Wednesday, February 28, 2018

Cardinal Points



Atlanta, Georgia. Sometime in the early-mid-2000s, early-mid spring, my digital audio recorder, I find out later (last month), still running.

I am sitting on the steps of a building on the Emory University campus with a group of white third-year undergrads still uncertain whether the book I read from earlier in the day could allow me my so-called reputation, when one of them, a political science major, starts in on Reconstruction.

"Anybody from the North," he begins out of nowhere, his weight on the first and seventh syllables, "cannot possibly understand the harm done to the South by that most insidious of federal policies known as Reconstruction. Why, it was nine times worse than what the French demanded of the Germans at Versailles. Nine times! And what your government up there in Canada did to your Indians -- why, I believe it was worse -- or if not, at the very least, on par with -- that, too."

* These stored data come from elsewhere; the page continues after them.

-- ==== Sys2Proof/Machine/Mirror.lean ====
section
/-! DEFINITION. Mirroring from the holder to the standby over Usaur link 0 (R421 to R423). The spec gives the records' contents and not their
form on the link: a record is two words (kind, length and index; frame number) and its words, one record after another in a MIRROR frame. -/

namespace Sys2Proof.Machine

/-- A record's words on the link; kinds: 1 Entry, 2 Sequence, 3 Key blob, 4 Overlay, 5 UTC, 6 Resync marker, 7 resync complete, 8 resync request. -/
def recordWords (kind index frame : Nat) (w : List Nat) : List Nat :=
  [kind * 2 ^ 28 + w.length % 256 * 2 ^ 20 + index % 2 ^ 20, frame % 2 ^ 32] ++ w.map (· % 2 ^ 32)

/-- The records of a MIRROR payload: (kind, index, frame, words). -/
def recordsOf : Nat → List Nat → List (Nat × Nat × Nat × List Nat)
  | 0, _ => []
  | fuel + 1, h :: f :: r =>
    let n := bitsOf h 20 8
    if h / 2 ^ 28 = 0 then [] else (h / 2 ^ 28, h % 2 ^ 20, f, r.take n) :: recordsOf fuel (r.drop n)
  | _, _ => []

namespace State

/-- The pair wrap key (R356): the lowest slot of an AES-SIV key that LINK may wrap with. -/
def pairWrap (s : State) : Option Nat :=
  (List.range 128).find? (fun k => s.slotValid k && s.slotType k == 2 && s.useOk k .wrap && s.masterOk k .link && s.lcOk k)

/-- The number of the running millisecond of time-core time, by which key records name their frame. -/
def frameNumber (s : State) : Nat := s.tc.now / msU % 2 ^ 32

/-- This member is the mirroring holder, or the standby of one. -/
def mirrors (s : State) : Bool := s.isMember && s.leaseState == 2 && s.flag Fld.LS_CTL_MIRROR_EN
def mirrored (s : State) : Bool := s.isMember && s.leaseState != 2

/-- A staged record as it goes out; nothing for a key that has gone, or without a pair wrap key. -/
def stagedWords (s : State) (r : MirRec) : List Nat :=
  if r.kind = 3 then
    match s.pairWrap with
    | some w => if s.slotValid r.index then recordWords 3 r.index (r.words.getD 1 0) (r.words.take 1 ++ wordsOf (s.blobOf w r.index)) else []
    | none => []
  else recordWords r.kind r.index 0 r.words

/-- The end of a resync: a Key blob for every generation held, and the marker. -/
def resyncEnd (s : State) : List MirRec :=
  let f := s.frameNumber
  (([2, 1, 0].filter (fun j => s.genHeld j)).map (fun j => MirRec.mk 3 (s.genSlotOf j) [s.genNum j, f] s.tc.now)) ++ [⟨7, 0, [], s.tc.now⟩]

/-- The words that the staging region and a running resync give to one frame of at most `room` words. -/
def gather (s : State) : Nat → Nat → List Nat × State
  | 0, _ => ([], s)
  | fuel + 1, room =>
    match s.ls.staging with
    | r :: rest =>
      let w := s.stagedWords r
      if room < w.length then ([], s)
      else
        let x := (s.setLs { s.ls with staging := rest }).gather fuel (room - w.length)
        (w ++ x.1, x.2)
    | [] =>
      if s.ls.resyncLeft = 0 then ([], s)
      else
        let first := 1048576 - s.ls.resyncLeft
        match s.pe.table.find? (fun e => first ≤ e.1 && entryValid e.2) with
        | some (i, e) =>
          let w := recordWords 1 i 0 e
          if room < w.length then ([], s)
          else
            let x := (s.setLs { s.ls with resyncLeft := 1048575 - i }).gather fuel (room - w.length)
            (w ++ x.1, x.2)
        | none => (s.setLs { s.ls with resyncLeft := 0, staging := s.resyncEnd }).gather fuel room

/-- A MIRROR frame goes out if MIRROR admits it whole (R421, R435); otherwise the records stay where they are. -/
def mirrorSend (s : State) : State :=
  if !s.ulUp 0 || !(s.mirrors || s.mirrored) then s
  else
    let x := s.gather 512 1019
    if x.1 = [] then x.2
    else
      let n := max 68 (20 + 4 * x.1.length)
      let a := x.2.admitFor 10 n
      if a.1 then a.2.sendFrame 0 2 4095 s.nodeAddr 0 x.1 else s.stall 10

/-- A standby asks for a resync (R423). -/
def askResync (s : State) : State :=
  if !s.mirrored then s else (s.setLs { s.ls with resyncDone := false, staging := [⟨8, 0, [], s.tc.now⟩] }).mirrorSend

/-- A holder takes up a resync. -/
def startResync (s : State) : State :=
  if !s.mirrors then s else s.setLs { s.ls with staging := s.ls.staging ++ [⟨6, 0, [], s.tc.now⟩], resyncLeft := 1048576 }

/-- An entry received is written at its index, chains and calendar with it (R303, R421). -/
def mirrorEntry (s : State) (i : Nat) (e : List Nat) : State :=
  let old := s.tblEntry i
  let rate := fun (x : List Nat) => if entryValid x then entryRate x else 0
  let s1 := s.setPe { s.pe with table := alPut s.pe.table i e, commit := s.pe.commit - rate old + rate e,
                                freed := if entryValid e then s.pe.freed.filter (· != i) else if entryValid old then i :: s.pe.freed else s.pe.freed }
  (if entryValid e then s1.listEntry i (tickOf s1.tc.now) else s1.unlist i).refreshTable

/-- A key blob takes effect (R421): the key in its slot, and a generation as CURRENT. -/
def applyBlob (s : State) (b : BlobWait) : State :=
  match s.pairWrap with
  | none => s
  | some w =>
    let g := fromLe (b.blob.take 4)
    let blob := b.blob.drop 4
    match s.openBlob w blob with
    | none => s
    | some key =>
      let s1 := s.importBlob w b.slot blob key
      let held := (List.range 3).any (fun j => s1.genHeld j && s1.genNum j == g && s1.genSlotOf j == b.slot)
      if 65536 ≤ g || held then s1 else s1.genCurrent b.slot g

/-- A frame number has been reached. -/
def frameReached (s : State) (f : Nat) : Bool := (s.frameNumber + 2 ^ 32 - f) % 2 ^ 32 < 2 ^ 31

/-- Blobs whose frame has come are applied, in order. -/
def applyBlobs (s : State) : State :=
  let due := s.ls.blobs.filter (fun b => s.frameReached b.frame)
  due.foldl (fun t b => t.applyBlob b) (s.setLs { s.ls with blobs := s.ls.blobs.filter (fun b => !s.frameReached b.frame) })

/-- UTC values received are written as software's would be (R81). -/
def mirrorUtc (s : State) (w : List Nat) : State :=
  if s.utcLocked then s.utcRefuse
  else (((s.wrN Reg.TC_UTC_CUR (w.getD 0 0 % 65536)).wrN Reg.TC_UTC_PEND (w.getD 1 0 % 65536)).wrN Reg.TC_UTC_EFF_L (w.getD 2 0)).wrN
    Reg.TC_UTC_EFF_H (w.getD 3 0 % 65536)

/-- A record received is applied. -/
def applyRecord (s : State) (r : Nat × Nat × Nat × List Nat) : State :=
  let (kind, i, f, w) := r
  if kind = 8 then s.startResync
  else if !s.mirrored then s
  else if kind = 1 then (if w.length = 16 then s.mirrorEntry i w else s)
  else if kind = 2 then s.setPe { s.pe with table := alPut s.pe.table i ((s.tblEntry i).set 15 (w.getD 0 0)) }
  else if kind = 3 then
    (s.setLs { s.ls with blobs := s.ls.blobs ++ [⟨f, i % 128, w.flatMap (leBytes 4), s.tc.now⟩] }).applyBlobs
  else if kind = 4 then s.setLs { s.ls with ovlMask := w.getD 0 0 % 65536 }
  else if kind = 5 then s.mirrorUtc w
  else if kind = 6 then s.setLs { s.ls with resyncDone := false }
  else if kind = 7 then s.setLs { s.ls with resyncDone := true }
  else s

/-- A MIRROR frame has been received (R435). -/
def mirrorReceive (s : State) (payload : List Byte) : State := (recordsOf 1024 (wordsOf payload)).foldl (fun t r => t.applyRecord r) s

/-- The UTC registers that the holder mirrors. -/
def utcWords (s : State) : List Nat := [s.rdN Reg.TC_UTC_CUR, s.rdN Reg.TC_UTC_PEND, s.rdN Reg.TC_UTC_EFF_L, s.rdN Reg.TC_UTC_EFF_H]

/-- A mirroring holder notices changes of CFG_OVL_REQ and of the UTC registers (R421). -/
def mirrorWatch (s : State) : State :=
  if !s.mirrors then s
  else
    let o := bitsOf (s.rdN Reg.CFG_OVL_REQ) 0 16
    let u := s.utcWords
    let s1 := if o = s.ls.sentOvl then s else (s.setLs { s.ls with sentOvl := o }).mirQueue 4 0 [o]
    if u = s1.ls.sentUtc then s1 else (s1.setLs { s1.ls with sentUtc := u }).mirQueue 5 0 u

/-- The age of the oldest record not yet applied, in µs (R421). -/
def mirrorLag (s : State) : Nat :=
  let ts := if s.mirrors then s.ls.staging.map (·.queued) else s.ls.blobs.map (·.came)
  match ts with
  | [] => 0
  | t :: _ => ceilDiv (s.tc.now - t) (1000 * nsU)

/-- Mirroring's part of a frame boundary. -/
def mirrorFrame (s : State) : State :=
  let s1 := if s.mirrored then s.applyBlobs else s.mirrorWatch
  let s2 := if s1.mirrored && !s1.ls.staging.isEmpty then s1.mirrorSend else s1
  s2.wrSat Reg.LS_MIRROR_LAG s2.mirrorLag

/-- A key-store command ends (R353); a security-association key that it has made is mirrored (R421). -/
def ksDoneMirrored (s : State) : State :=
  let s1 := s.ksDone
  match s.ks.job with
  | some j =>
    let made : Bool := (j.op == 1 || j.op == 2 || j.op == 3 || j.op == 8) && !s.slotValid j.slot && s1.slotValid j.slot && s1.masterOk j.slot .ptp
    if made then s1.mirQueue 3 j.slot [0x10000, s1.frameNumber] else s1
  | none => s1

end State

end Sys2Proof.Machine
end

This went on longer than it should have, in no small part due to my mistaken belief that I was in a dialogue. Indeed, when our parson took a breath, when I began to respond to the first of his half dozen fallacies I was working so hard to remember, I was told ever-so-sweetly by another of this group to "Hush now, you had your turn when you read to us from your book."

(Ah, so it is a dialogue -- only I am too slow to remember that it started earlier. And that crashing sound? The sound of me losing track of all those fallacies.)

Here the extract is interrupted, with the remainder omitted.